Collected data entries
-- ==== Sys2Proof/Machine/State.lean ====
section
/-! DEFINITION. The state of one QF1152 module, as plain data, and the state right after reset. Every field's default
is the value the Reset column gives it (00 R12), or the value notes/assumptions/2.md names where the manual gives none. -/
namespace Sys2Proof.Machine

/-! ## Names -/

/-- Status codes (09 R301), in the order of their codes 0x00 to 0x0F. -/
inductive Status where
  | ok | bound | badOpcode | badStream | frozenSkipped | stepSkew | tiedUnsummed | hostLost
  | poisoned | overrun | busError | conservation | signature | partitionDown | stopped | notCommitted
deriving DecidableEq, Repr

/-- Start-up stages (17 R485), codes 0x0 to 0x8. -/
inductive Stage where
  | rom | fw | restore | selftest | hbm | links | ready | running | noimage
deriving DecidableEq, Repr

/-- FRM_PSTAT.STATE (06 R188). -/
inductive PState where
  | idle | running | late | halted | drained | down
deriving DecidableEq, Repr

/-- What a decision point has sent for the coming tick, with the throttle level sampled there (06 R165, R168): GO, or HOLD, which leaves the
tick without a frame. -/
inductive Verdict where
  | go (level : BitVec 4)
  | hold (level : BitVec 4)
deriving DecidableEq, Repr

/-- Stream states (09 R272), codes 0x00 to 0x05. -/
inductive SState where
  | idle | armed | running | halted | hostLost | faulted
deriving DecidableEq, Repr

/-- CFG_CLSTATg.STATE (07 R229), codes 0x0 to 0x6. -/
inductive ClState where
  | unassigned | assigned | spare | drained | loading | failed | routerFault
deriving DecidableEq, Repr

/-- States of a board or peer port (08 R267, 15 R438), codes 0x0 to 0x4; HLK uses the first three (10 R322). -/
inductive PortState where
  | down | training | up | upHalf | disabled
deriving DecidableEq, Repr

/-- CFG_STAT.PHASE (07 R229), codes 0x0 to 0x6. -/
inductive LoadPhase where
  | idle | verify | wait | drain | apply | done | failed
deriving DecidableEq, Repr

/-- CFG_RPRSTAT.PHASE (07 R229), codes 0x0 to 0x5. -/
inductive RepairPhase where
  | idle | waitTick | copy | apply | done | failed
deriving DecidableEq, Repr

/-- Page states (08 R244), codes 0x0 to 0x7. -/
inductive PageState where
  | unmapped | stacked | board | bothClean | bothDirty | promoting | evicting | relocating
deriving DecidableEq, Repr

/-- Why the machine has stopped. No meaning of this model ends in a fault; the type is here for the interface. -/
inductive Fault where
  /-- Raised by no command: the manual gives every command an effect. Safe. -/
  | unreachable
deriving DecidableEq, Repr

• _Exercise prompt_
The data should be copied out in full, exactly as it reads.

• _Answer to this problem_
-- ==== Sys2Proof/Machine/State.lean ====
section
/-! DEFINITION. The state of one QF1152 module, as plain data, and the state right after reset. Every field's default
is the value the Reset column gives it (00 R12), or the value notes/assumptions/2.md names where the manual gives none. -/
namespace Sys2Proof.Machine

/-! ## Names -/

/-- Status codes (09 R301), in the order of their codes 0x00 to 0x0F. -/
inductive Status where
  | ok | bound | badOpcode | badStream | frozenSkipped | stepSkew | tiedUnsummed | hostLost
  | poisoned | overrun | busError | conservation | signature | partitionDown | stopped | notCommitted
deriving DecidableEq, Repr

/-- Start-up stages (17 R485), codes 0x0 to 0x8. -/
inductive Stage where
  | rom | fw | restore | selftest | hbm | links | ready | running | noimage
deriving DecidableEq, Repr

/-- FRM_PSTAT.STATE (06 R188). -/
inductive PState where
  | idle | running | late | halted | drained | down
deriving DecidableEq, Repr

/-- What a decision point has sent for the coming tick, with the throttle level sampled there (06 R165, R168): GO, or HOLD, which leaves the
tick without a frame. -/
inductive Verdict where
  | go (level : BitVec 4)
  | hold (level : BitVec 4)
deriving DecidableEq, Repr

/-- Stream states (09 R272), codes 0x00 to 0x05. -/
inductive SState where
  | idle | armed | running | halted | hostLost | faulted
deriving DecidableEq, Repr

/-- CFG_CLSTATg.STATE (07 R229), codes 0x0 to 0x6. -/
inductive ClState where
  | unassigned | assigned | spare | drained | loading | failed | routerFault
deriving DecidableEq, Repr

/-- States of a board or peer port (08 R267, 15 R438), codes 0x0 to 0x4; HLK uses the first three (10 R322). -/
inductive PortState where
  | down | training | up | upHalf | disabled
deriving DecidableEq, Repr

/-- CFG_STAT.PHASE (07 R229), codes 0x0 to 0x6. -/
inductive LoadPhase where
  | idle | verify | wait | drain | apply | done | failed
deriving DecidableEq, Repr

/-- CFG_RPRSTAT.PHASE (07 R229), codes 0x0 to 0x5. -/
inductive RepairPhase where
  | idle | waitTick | copy | apply | done | failed
deriving DecidableEq, Repr

/-- Page states (08 R244), codes 0x0 to 0x7. -/
inductive PageState where
  | unmapped | stacked | board | bothClean | bothDirty | promoting | evicting | relocating
deriving DecidableEq, Repr

/-- Why the machine has stopped. No meaning of this model ends in a fault; the type is here for the interface. -/
inductive Fault where
  /-- Raised by no command: the manual gives every command an effect. Safe. -/
  | unreachable
deriving DecidableEq, Repr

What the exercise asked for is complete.